Problem statement =>
Report each line from the entries in which "Obligations" can be found.

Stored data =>
━━━

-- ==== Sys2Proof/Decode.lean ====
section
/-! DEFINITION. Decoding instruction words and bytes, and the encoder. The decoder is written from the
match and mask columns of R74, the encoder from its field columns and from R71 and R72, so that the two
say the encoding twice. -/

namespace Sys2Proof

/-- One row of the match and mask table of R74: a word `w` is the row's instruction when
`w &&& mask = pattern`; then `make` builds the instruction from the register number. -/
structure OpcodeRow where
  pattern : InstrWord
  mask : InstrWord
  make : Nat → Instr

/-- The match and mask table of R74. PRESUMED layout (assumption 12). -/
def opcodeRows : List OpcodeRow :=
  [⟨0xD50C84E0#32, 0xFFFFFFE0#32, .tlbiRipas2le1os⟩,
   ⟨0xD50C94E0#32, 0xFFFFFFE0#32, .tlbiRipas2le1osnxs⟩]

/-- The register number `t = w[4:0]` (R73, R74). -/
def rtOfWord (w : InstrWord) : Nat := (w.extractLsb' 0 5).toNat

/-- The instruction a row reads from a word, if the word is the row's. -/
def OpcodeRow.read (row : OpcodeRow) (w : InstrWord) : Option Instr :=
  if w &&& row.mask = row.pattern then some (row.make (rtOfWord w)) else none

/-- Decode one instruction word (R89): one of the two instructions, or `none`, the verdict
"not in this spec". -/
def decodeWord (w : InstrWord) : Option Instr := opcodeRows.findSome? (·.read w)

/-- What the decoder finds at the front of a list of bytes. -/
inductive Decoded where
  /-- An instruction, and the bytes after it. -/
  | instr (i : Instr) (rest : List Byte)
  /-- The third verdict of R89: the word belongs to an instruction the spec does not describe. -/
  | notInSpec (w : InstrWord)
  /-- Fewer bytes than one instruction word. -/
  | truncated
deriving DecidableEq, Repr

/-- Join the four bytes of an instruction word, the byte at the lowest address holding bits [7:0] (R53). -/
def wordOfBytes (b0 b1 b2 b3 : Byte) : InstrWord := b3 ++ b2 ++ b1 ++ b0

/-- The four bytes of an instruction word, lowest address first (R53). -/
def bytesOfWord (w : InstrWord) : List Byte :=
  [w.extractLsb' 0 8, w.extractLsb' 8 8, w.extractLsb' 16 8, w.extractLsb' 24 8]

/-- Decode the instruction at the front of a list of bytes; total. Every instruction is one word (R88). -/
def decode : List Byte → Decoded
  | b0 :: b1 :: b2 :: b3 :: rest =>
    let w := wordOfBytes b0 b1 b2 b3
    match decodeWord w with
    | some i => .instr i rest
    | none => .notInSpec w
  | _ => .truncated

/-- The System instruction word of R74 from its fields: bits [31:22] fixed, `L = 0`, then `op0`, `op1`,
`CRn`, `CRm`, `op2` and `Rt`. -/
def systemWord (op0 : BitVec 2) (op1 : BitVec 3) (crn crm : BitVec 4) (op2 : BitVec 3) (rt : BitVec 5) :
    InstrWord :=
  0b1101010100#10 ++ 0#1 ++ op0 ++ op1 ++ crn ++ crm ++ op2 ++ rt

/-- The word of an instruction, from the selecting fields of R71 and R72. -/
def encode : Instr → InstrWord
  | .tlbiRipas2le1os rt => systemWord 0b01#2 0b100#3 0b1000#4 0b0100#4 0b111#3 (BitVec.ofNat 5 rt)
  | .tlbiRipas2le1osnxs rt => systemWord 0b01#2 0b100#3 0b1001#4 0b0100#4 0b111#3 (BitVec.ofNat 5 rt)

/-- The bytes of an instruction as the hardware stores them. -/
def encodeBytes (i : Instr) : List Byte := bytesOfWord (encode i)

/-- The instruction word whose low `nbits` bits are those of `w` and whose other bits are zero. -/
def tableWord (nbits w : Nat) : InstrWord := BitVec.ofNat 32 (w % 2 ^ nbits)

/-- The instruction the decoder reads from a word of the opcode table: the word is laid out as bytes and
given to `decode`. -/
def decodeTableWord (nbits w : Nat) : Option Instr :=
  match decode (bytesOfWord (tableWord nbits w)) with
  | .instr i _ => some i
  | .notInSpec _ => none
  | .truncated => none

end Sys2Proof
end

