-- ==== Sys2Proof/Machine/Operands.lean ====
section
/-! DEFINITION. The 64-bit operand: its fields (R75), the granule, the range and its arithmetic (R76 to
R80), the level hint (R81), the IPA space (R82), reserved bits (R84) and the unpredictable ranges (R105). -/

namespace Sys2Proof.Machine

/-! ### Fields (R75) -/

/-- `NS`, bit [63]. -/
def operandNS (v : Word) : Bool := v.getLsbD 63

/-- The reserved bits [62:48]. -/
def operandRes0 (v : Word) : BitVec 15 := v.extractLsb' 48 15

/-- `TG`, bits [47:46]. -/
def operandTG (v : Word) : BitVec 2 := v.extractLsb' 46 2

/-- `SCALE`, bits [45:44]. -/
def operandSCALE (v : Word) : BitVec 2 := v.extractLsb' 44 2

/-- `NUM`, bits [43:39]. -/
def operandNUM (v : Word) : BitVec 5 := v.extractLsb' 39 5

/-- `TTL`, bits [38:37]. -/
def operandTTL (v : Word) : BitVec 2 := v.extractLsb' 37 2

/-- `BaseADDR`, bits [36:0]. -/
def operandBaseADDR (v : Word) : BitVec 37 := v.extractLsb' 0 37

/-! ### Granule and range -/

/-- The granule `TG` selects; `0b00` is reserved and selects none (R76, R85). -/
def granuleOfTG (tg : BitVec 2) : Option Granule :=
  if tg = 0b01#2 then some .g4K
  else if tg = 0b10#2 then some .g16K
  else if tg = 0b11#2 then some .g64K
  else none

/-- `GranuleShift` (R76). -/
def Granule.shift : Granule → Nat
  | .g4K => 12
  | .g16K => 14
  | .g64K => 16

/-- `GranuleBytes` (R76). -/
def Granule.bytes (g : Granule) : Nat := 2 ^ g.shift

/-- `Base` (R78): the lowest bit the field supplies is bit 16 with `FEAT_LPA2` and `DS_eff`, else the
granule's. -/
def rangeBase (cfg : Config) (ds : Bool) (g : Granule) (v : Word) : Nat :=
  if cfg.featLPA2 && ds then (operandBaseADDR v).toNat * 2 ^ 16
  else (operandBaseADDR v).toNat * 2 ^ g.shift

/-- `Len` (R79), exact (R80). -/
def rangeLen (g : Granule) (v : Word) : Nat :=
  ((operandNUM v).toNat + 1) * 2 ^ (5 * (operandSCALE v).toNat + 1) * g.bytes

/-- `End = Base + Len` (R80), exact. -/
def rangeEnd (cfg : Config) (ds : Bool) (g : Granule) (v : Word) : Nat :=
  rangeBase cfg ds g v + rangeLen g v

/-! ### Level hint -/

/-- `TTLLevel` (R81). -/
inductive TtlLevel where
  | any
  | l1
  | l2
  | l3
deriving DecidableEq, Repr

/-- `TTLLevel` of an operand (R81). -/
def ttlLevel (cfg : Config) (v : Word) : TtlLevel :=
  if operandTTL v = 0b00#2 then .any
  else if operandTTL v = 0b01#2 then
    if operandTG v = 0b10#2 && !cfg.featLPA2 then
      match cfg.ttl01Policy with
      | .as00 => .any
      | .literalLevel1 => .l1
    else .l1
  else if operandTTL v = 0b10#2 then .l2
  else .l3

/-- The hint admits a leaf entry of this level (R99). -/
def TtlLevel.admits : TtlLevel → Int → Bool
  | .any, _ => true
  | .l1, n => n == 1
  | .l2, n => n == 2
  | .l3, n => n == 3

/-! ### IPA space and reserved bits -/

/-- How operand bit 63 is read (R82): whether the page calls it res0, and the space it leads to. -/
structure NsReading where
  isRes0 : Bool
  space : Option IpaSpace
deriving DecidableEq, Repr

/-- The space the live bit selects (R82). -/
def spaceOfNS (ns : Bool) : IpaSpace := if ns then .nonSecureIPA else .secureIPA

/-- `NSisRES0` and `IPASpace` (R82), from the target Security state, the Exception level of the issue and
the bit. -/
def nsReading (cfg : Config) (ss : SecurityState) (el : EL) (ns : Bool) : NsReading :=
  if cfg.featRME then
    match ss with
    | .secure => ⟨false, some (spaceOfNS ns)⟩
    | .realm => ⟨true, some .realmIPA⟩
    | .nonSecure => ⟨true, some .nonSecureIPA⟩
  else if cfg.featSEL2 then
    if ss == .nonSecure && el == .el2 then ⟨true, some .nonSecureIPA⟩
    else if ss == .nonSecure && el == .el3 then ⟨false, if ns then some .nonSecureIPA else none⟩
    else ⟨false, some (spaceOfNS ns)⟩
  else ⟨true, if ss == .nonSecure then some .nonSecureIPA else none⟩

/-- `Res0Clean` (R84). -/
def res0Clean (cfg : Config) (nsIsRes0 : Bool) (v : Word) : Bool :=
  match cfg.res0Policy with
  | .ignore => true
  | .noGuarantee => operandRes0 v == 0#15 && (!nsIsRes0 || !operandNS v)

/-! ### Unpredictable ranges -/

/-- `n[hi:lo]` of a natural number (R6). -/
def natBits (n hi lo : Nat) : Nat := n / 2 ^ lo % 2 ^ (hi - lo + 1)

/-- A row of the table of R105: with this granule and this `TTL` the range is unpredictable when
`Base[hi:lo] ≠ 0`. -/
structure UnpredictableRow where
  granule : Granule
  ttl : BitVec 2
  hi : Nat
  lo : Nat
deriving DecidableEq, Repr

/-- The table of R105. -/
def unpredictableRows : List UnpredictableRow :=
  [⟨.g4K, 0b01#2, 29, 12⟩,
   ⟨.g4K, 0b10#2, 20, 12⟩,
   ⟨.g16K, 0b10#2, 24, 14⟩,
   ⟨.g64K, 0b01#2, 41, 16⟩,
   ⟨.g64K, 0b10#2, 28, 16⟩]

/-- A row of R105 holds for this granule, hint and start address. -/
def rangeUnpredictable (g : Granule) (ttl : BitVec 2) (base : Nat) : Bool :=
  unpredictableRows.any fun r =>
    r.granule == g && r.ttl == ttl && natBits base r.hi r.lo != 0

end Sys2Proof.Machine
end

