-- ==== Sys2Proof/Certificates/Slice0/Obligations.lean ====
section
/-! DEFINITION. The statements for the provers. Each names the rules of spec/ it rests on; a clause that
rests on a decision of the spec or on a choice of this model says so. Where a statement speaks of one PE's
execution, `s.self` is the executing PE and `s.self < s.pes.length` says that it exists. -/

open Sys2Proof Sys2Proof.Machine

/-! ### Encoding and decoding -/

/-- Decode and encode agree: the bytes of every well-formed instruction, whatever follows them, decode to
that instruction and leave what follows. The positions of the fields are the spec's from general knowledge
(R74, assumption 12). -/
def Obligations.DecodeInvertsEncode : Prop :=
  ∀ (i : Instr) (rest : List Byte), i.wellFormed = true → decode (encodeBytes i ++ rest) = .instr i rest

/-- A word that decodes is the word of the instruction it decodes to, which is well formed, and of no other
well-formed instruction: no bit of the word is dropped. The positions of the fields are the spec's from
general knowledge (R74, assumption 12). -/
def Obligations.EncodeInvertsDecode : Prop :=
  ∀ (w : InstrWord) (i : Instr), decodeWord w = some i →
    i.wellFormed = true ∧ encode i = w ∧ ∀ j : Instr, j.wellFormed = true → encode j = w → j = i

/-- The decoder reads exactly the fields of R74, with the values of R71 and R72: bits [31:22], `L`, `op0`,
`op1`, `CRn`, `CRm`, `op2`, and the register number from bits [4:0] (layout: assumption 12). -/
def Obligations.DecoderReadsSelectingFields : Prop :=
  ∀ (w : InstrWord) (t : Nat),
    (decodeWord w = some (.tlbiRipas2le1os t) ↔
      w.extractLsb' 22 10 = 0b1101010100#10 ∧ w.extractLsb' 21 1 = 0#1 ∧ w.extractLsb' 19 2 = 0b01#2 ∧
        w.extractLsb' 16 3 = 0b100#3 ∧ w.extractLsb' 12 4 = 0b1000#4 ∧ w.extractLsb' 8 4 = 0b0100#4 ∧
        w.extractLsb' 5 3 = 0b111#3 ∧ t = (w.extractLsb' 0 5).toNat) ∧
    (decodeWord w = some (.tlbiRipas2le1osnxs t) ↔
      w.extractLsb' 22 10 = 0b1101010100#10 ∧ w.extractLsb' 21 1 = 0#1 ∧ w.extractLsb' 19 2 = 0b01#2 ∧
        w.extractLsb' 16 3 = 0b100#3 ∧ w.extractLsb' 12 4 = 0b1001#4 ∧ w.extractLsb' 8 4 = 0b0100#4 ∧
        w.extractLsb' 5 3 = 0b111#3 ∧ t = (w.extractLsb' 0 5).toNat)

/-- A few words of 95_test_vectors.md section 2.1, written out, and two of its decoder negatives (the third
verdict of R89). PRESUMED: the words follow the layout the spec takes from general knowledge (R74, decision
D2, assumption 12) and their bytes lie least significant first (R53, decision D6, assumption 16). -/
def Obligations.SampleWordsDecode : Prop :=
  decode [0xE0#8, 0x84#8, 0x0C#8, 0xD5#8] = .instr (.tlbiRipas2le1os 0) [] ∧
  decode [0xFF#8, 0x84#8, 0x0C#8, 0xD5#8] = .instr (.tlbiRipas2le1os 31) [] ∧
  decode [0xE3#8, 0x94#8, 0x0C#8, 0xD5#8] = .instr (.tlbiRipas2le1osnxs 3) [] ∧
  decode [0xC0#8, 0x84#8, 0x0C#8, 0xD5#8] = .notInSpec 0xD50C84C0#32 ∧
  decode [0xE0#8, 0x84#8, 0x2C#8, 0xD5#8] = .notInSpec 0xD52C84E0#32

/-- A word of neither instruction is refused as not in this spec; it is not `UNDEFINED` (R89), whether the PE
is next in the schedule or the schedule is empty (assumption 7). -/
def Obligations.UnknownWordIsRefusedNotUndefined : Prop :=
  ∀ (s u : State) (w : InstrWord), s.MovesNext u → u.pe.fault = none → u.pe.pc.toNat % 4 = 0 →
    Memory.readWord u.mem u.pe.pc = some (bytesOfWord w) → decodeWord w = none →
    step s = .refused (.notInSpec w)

━━━

Answer to this problem =>
-- ==== Sys2Proof/Certificates/Slice0/Obligations.lean ====
def Obligations.DecodeInvertsEncode : Prop :=
def Obligations.EncodeInvertsDecode : Prop :=
def Obligations.DecoderReadsSelectingFields : Prop :=
def Obligations.SampleWordsDecode : Prop :=
def Obligations.UnknownWordIsRefusedNotUndefined : Prop :=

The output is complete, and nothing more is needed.